● AIM OF THE EXERCISE:
Below are some records. Print exactly the lines between the one holding "theorem State.take_closed (C" and the one holding "closed_ite_fst | split)", inclusive, and nothing else.

● DATA LISTING:
--------------------------------------------------

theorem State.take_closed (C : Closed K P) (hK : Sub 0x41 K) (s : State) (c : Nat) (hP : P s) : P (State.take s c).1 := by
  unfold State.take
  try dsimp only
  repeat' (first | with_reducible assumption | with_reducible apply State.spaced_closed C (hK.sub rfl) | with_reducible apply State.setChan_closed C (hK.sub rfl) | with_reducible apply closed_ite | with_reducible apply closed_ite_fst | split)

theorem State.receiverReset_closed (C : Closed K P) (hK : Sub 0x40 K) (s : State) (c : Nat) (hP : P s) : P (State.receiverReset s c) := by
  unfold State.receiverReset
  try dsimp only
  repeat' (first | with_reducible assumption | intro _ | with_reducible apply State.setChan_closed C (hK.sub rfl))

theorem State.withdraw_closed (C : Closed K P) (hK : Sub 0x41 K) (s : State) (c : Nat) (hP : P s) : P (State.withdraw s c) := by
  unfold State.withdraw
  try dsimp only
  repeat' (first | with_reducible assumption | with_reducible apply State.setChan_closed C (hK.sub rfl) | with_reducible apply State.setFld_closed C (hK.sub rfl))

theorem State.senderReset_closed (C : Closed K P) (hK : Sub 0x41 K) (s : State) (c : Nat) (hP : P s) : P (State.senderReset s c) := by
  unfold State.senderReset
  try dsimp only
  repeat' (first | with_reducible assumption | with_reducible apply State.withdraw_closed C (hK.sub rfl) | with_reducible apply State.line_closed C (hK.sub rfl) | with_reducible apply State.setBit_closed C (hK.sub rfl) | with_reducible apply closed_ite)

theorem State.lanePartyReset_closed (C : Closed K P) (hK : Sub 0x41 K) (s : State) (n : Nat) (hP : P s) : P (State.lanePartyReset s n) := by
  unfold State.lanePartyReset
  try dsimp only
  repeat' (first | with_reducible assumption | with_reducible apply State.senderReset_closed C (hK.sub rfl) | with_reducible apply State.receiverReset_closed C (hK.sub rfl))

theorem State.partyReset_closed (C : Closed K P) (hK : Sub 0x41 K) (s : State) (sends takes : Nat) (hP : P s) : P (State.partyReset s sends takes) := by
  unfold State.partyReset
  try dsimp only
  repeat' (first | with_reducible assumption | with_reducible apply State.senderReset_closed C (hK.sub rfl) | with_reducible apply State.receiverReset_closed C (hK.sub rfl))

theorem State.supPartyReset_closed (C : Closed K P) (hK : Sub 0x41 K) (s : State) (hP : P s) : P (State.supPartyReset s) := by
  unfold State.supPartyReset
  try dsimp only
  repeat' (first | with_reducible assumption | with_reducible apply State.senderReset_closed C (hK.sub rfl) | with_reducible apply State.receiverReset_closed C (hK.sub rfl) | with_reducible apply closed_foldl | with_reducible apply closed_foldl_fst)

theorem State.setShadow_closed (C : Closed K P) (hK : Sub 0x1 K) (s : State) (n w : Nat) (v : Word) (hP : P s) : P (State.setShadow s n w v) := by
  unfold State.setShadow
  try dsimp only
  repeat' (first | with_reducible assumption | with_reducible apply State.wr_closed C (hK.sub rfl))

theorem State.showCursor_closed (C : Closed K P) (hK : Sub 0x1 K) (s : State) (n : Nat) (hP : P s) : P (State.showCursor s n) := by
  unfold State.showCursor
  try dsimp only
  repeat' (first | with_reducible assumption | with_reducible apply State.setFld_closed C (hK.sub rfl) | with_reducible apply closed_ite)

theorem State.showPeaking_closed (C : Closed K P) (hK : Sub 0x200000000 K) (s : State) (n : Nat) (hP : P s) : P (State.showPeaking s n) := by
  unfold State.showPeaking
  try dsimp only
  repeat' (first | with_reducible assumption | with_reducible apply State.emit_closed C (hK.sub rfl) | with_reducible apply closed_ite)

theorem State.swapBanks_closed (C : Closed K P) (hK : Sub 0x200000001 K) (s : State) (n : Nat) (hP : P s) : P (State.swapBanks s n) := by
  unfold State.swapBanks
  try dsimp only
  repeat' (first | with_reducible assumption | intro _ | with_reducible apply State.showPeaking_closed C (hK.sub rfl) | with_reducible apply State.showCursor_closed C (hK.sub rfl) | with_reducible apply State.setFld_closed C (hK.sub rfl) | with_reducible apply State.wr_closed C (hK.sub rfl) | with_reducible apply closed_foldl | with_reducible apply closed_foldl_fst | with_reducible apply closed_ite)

--------------------------------------------------

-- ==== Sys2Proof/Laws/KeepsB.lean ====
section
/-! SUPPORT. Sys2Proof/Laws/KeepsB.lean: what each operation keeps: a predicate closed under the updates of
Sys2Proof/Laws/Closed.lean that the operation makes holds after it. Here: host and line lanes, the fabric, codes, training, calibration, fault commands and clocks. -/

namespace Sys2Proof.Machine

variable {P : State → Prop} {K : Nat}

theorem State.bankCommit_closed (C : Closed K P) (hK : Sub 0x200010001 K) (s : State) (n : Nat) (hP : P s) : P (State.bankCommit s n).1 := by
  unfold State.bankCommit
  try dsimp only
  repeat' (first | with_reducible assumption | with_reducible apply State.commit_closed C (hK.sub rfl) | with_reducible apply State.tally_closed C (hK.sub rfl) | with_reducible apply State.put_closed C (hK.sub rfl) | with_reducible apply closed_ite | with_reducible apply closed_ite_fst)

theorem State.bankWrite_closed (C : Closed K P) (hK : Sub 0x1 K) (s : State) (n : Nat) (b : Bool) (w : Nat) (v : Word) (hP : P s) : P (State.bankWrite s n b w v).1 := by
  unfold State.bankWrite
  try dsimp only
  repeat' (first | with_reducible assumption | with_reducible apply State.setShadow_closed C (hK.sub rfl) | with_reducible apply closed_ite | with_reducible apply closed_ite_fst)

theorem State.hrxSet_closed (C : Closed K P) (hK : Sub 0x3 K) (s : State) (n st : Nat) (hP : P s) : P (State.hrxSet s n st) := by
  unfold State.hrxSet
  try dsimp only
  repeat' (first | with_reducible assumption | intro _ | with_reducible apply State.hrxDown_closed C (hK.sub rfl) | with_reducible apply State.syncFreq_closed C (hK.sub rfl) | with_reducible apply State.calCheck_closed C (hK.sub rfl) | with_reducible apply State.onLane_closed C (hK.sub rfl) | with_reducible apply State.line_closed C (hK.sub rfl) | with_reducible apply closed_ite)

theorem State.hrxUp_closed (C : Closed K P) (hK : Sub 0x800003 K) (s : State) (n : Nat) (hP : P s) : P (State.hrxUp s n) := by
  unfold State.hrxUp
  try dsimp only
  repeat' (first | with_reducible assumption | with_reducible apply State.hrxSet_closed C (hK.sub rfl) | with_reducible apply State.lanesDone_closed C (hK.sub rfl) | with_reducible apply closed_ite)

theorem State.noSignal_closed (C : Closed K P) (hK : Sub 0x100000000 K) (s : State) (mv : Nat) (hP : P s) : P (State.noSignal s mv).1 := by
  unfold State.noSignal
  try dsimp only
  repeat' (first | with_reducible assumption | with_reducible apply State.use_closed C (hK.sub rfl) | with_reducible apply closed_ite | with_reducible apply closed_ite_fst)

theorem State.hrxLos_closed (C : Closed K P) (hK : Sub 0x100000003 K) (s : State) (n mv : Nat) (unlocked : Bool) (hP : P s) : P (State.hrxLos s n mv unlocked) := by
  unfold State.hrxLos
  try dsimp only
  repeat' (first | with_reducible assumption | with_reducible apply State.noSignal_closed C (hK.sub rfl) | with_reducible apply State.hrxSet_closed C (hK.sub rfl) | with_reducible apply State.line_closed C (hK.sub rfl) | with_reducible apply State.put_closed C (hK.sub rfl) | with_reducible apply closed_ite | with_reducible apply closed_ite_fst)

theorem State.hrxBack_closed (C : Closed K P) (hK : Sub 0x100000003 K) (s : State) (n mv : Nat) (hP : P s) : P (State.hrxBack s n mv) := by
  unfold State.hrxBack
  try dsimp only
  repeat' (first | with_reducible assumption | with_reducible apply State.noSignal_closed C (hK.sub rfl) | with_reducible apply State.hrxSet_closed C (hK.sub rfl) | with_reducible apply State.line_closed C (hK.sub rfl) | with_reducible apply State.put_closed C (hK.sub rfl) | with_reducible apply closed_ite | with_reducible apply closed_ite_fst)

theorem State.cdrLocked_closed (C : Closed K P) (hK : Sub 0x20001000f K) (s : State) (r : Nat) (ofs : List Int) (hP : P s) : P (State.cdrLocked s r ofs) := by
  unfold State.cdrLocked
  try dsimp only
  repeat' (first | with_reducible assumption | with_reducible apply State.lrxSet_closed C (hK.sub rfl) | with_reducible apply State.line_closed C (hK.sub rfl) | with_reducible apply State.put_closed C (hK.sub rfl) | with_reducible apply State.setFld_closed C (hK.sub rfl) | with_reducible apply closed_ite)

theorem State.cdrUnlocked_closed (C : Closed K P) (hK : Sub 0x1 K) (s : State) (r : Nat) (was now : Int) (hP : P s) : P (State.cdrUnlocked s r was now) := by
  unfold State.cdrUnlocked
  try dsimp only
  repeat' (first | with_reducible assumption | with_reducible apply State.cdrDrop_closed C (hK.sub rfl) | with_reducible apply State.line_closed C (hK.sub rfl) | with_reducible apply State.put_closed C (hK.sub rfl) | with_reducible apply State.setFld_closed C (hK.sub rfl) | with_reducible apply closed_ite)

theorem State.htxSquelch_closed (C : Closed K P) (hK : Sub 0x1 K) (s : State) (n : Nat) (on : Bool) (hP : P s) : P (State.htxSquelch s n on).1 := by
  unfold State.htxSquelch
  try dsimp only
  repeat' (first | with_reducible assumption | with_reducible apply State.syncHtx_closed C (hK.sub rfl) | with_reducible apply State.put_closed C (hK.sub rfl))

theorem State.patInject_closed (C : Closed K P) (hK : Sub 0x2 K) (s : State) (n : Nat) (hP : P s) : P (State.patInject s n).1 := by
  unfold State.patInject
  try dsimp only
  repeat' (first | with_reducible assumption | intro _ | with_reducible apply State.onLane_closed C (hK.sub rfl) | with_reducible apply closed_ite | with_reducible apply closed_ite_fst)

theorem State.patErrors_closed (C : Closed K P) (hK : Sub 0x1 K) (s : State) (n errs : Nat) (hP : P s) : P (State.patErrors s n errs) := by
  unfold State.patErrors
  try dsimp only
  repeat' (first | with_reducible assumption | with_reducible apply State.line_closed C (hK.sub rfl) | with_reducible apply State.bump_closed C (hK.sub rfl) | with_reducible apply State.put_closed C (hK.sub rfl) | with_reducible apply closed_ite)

--------------------------------------------------

● ANSWER SPACE:
theorem State.take_closed (C : Closed K P) (hK : Sub 0x41 K) (s : State) (c : Nat) (hP : P s) : P (State.take s c).1 := by
  unfold State.take
  try dsimp only
  repeat' (first | with_reducible assumption | with_reducible apply State.spaced_closed C (hK.sub rfl) | with_reducible apply State.setChan_closed C (hK.sub rfl) | with_reducible apply closed_ite | with_reducible apply closed_ite_fst | split)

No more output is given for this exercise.